Куда сложнее было справиться с голодом. Несмотря на то, что здесь базировались продовольственные запасы, их не растаскивали. С этим было строго, всех работников проверяли.
«Бывший сотрудник рассказывал, что один охранник стоял на вахте и позволял пронести что-то детям, а что можно было взять и как? Всё равно же досматривали. Могли развести клейстер: муку с водой и обмазать тело, а потом дома смыть, чтобы использовать в пищу в качестве хоть какой-то клетчатки», – говорит Иванова.
В декабре 1941 года от голода умерли 6 женщин, работающих на предприятии, в январе 1942-го – 5 мужчин и 7 женщин, в феврале – 22 мужчины и 7 женщин. В марте смертность возросла до 5-8 человек в сутки, включая детей, которые были прикреплены к комбинату.
«До марта 1942 года успели эвакуировать только 29 мужчин и 184 женщины. 7 февраля 1942 года по распоряжению города на каждом большом предприятии были созданы медицинские пункты. Стационар комбината Кирова был рассчитан на 30 коек, здесь людей спасали от голодной смерти – лечили от дистрофии», – объяснили на ЛКХП.
Из дневника профессора русской литературы, мемуаристки Елены Скрябиной.
«Юра Тарновский с 20 октября фиктивно устроил моего Диму (пятнадцатилетнего сына. — Ю. Л.) к себе в мастерскую. Хотя мастерская находится ещё в периоде организации, но Дима уже считается рабочим и получает вместо 125 граммов хлеба — 250. Это очень важно для Димы. Он всегда обладал завидным аппетитом, и когда перешли на голодный паёк, то быстро сдал. Меня приводит в отчаяние его полнейшая апатия. Он перестал чем-либо интересоваться, читать, даже разговаривать. Трудно поверить — даже к бомбежкам он относится равнодушно.

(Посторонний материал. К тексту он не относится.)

/-- R107: `DONE` is set only by a completion, and then no operation is active and the error record is
unchanged; it is cleared only by the acceptance of an operation command, by `ABORT` or by reset. -/
def Obligations.DoneIsSetByCompletionOnly : Prop :=
  ∀ s t : State, step s = .next t →
    (s.done = false → t.done = true →
      t.active = .idle ∧ t.errCode = s.errCode ∧
        (s.active ≠ .idle ∨ ∃ rest, s.agenda = .write 0x008#12 .w32 0x00000006#32 :: rest)) ∧
    (s.done = true → t.done = false →
      (∃ w rest, s.agenda = .write 0x008#12 .w32 w :: rest ∧
        (w = 7#32 ∨ (1 ≤ w.toNat ∧ w.toNat ≤ 6 ∧ s.errCode = 0 ∧ s.active = .idle))) ∨
      (∃ a b c d rest, s.agenda = .reset a b c d :: rest))

/-- R30, R32, R34: what writes the three arrays. `FREQ`: `FREQ_DATA` writes and `FREQ_CLR` (its
completion, or its abort); `NODE`: `BUILD`; `CODE`: `GENMAP`; and reset, which leaves all three
unspecified. -/
def Obligations.ArraysHaveOneWriter : Prop :=
  ∀ s t : State, step s = .next t →
    (∀ a b c d rest, s.agenda ≠ .reset a b c d :: rest) →
    (t.freq = s.freq ∨ s.active = .freqClr ∨
      ∃ v rest, s.agenda = .write 0x024#12 .w32 v :: rest) ∧
    (t.node = s.node ∨ s.active = .build ∨
      ∃ rest, s.agenda = .write 0x008#12 .w32 0x00000002#32 :: rest) ∧
    (t.code = s.code ∨ s.active = .genmap)

/-- The invariant of the machine holds at reset (R281, R284). -/
def Obligations.ResetHasTheInvariant : Prop := Inv State.reset

/-- Every step keeps the invariant of the machine (R25, R28, R29, R41, R42, R45, R46, R107, R202). -/
def Obligations.StepKeepsTheInvariant : Prop :=
  ∀ s t : State, Inv s → step s = .next t → Inv t

/-- In every state of the invariant the machine goes on: the tree is never broken, so the fault is never
raised (R152, R202). -/
def Obligations.InvariantStatesNeverStop : Prop :=
  ∀ s : State, Inv s → ∃ t, step s = .next t

/-- R43, R70, R298: the four channels are FIFOs of `CH_DEPTH` items. A channel can accept while it
holds fewer; every step keeps the capacity and `CH_DEPTH`. The host places at the tail and takes the
head, and changes nothing else of HUFCORE; between sessions it may remove a leftover head of an input
channel (R290, log 20). A move that is not possible yet stays on the agenda and the core takes the turn
(log 13), or a draining host takes what the core has put (log 21). -/
def Obligations.ChannelsAreFifos : Prop :=
  (∀ s t : State, ChannelsFit s → step s = .next t → ChannelsFit t ∧ t.chDepth = s.chDepth) ∧
  (∀ (n : Nat) (ch : List Item),
    (canAccept (.items n) ch = true ↔ ch.length < n + 1) ∧ canAccept .unbounded ch = true) ∧
  (∀ (s : State) (it : Item) (rest : List HostMove),
    ((s.agenda = .placeSin it :: rest ∨ s.agenda = .feedSin it :: rest) →
      canAccept s.chDepth s.sin = true →
      step s = .next { s with agenda := rest, sin := s.sin ++ [it] }) ∧
    ((s.agenda = .placeBin it :: rest ∨ s.agenda = .feedBin it :: rest) →
      canAccept s.chDepth s.bin = true →
      step s = .next { s with agenda := rest, bin := s.bin ++ [it] })) ∧
  (∀ (s : State) (it : Item) (ch : List Item) (rest : List HostMove),
    (s.agenda = .takeBout :: rest → s.bout = it :: ch →
      step s = .next { s with
        agenda := rest, bout := ch, resp := .item it, boutGot := s.boutGot ++ [it] }) ∧
    (s.agenda = .takeSout :: rest → s.sout = it :: ch →
      step s = .next { s with
        agenda := rest, sout := ch, resp := .item it, soutGot := s.soutGot ++ [it] })) ∧
  (∀ (s : State) (rest : List HostMove),
    (s.agenda = .removeSin :: rest → s.active ≠ .encode →
      step s = .next { s with agenda := rest, sin := s.sin.tail }) ∧
    (s.agenda = .removeBin :: rest → s.active ≠ .decode →
      step s = .next { s with agenda := rest, bin := s.bin.tail }) ∧
    (s.agenda = .wait :: rest → s.active = .idle →
      step s = .next { s with agenda := rest, resp := .data (readReg .status s) }) ∧
    (s.agenda = .waitDrain :: rest → s.active = .idle → s.bout = [] → s.sout = [] →
      step s = .next { s with agenda := rest, resp := .data (readReg .status s) })) ∧
  (∀ (s : State) (m : HostMove) (rest : List HostMove), s.agenda = m :: rest →
    hostReady m s = false →
    (hostDrains m = false ∨ (s.bout = [] ∧ s.sout = []) →
      step s = coreStep s ∧ ∀ t, coreStep s = .next t → t.agenda = s.agenda) ∧
    (∀ it ch, hostDrains m = true → s.bout = it :: ch →
      step s = .next { s with bout := ch, resp := .item it, boutGot := s.boutGot ++ [it] }) ∧
    (∀ it ch, hostDrains m = true → s.bout = [] → s.sout = it :: ch →
      step s = .next { s with sout := ch, resp := .item it, soutGot := s.soutGot ++ [it] })) ∧
  (∀ (s : State) (it : Item),
    (hostReady (.placeSin it) s = canAccept s.chDepth s.sin) ∧
    (hostReady (.placeBin it) s = canAccept s.chDepth s.bin) ∧
    (hostReady (.feedSin it) s = canAccept s.chDepth s.sin) ∧
    (hostReady (.feedBin it) s = canAccept s.chDepth s.bin) ∧
    (hostReady .takeBout s = true ↔ s.bout ≠ []) ∧ (hostReady .takeSout s = true ↔ s.sout ≠ []) ∧
    (hostReady .removeSin s = true ↔ s.active ≠ .encode) ∧
    (hostReady .removeBin s = true ↔ s.active ≠ .decode) ∧
    (hostReady .wait s = true ↔ s.active = .idle) ∧
    (hostReady .waitDrain s = true ↔ s.active = .idle ∧ s.bout = [] ∧ s.sout = []))
end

Единственное, что может вывести его из равновесия, это еда. Целый день он голоден, шарит по шкафам, ищет съедобное. Ничего не найдя, начинает жевать кофейную гущу или эту ужасную дуранду (жмыхи), которую раньше ели только коровы. Дуранду теперь ест весь Ленинград. За неё отдают что угодно: чулки, обувь, отрезы материи. Отнесёшь на рынок какую-либо ценную вещь и получаешь взамен кусок этого вещества, такого жёсткого, что не только откусить, но и топором не отрубить. Начинаешь строгать, как кусок дерева. Получается что-то вроде опилок. И вот из них пекут лепешки. На вкус они ужасны, а после того как съешь, начинается изжога», – написала она 6 ноября 1941 года (орфография и пунктуация сохранены).
К слову, голодная смерть преследовала и представителей высоких постов — так, в блокадные годы от голода умерла дочь директора Бадаевских складов.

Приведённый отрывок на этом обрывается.